[Your task] The line containing "and witnesses. -/" and every line after it, through the last line of the records, are to be transcribed exactly, and nothing else.

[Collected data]
____

-- ==== Sys2Proof/Tests/Slice0.lean ====
section
/-! SUPPORT.  Tests and witnesses. -/

namespace Sys2Proof.Machine

theorem test_reset_wf : State.reset.wf = true := by decide

end Sys2Proof.Machine
end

____

[Task solution]
/-! SUPPORT.  Tests and witnesses. -/

namespace Sys2Proof.Machine

theorem test_reset_wf : State.reset.wf = true := by decide

end Sys2Proof.Machine
end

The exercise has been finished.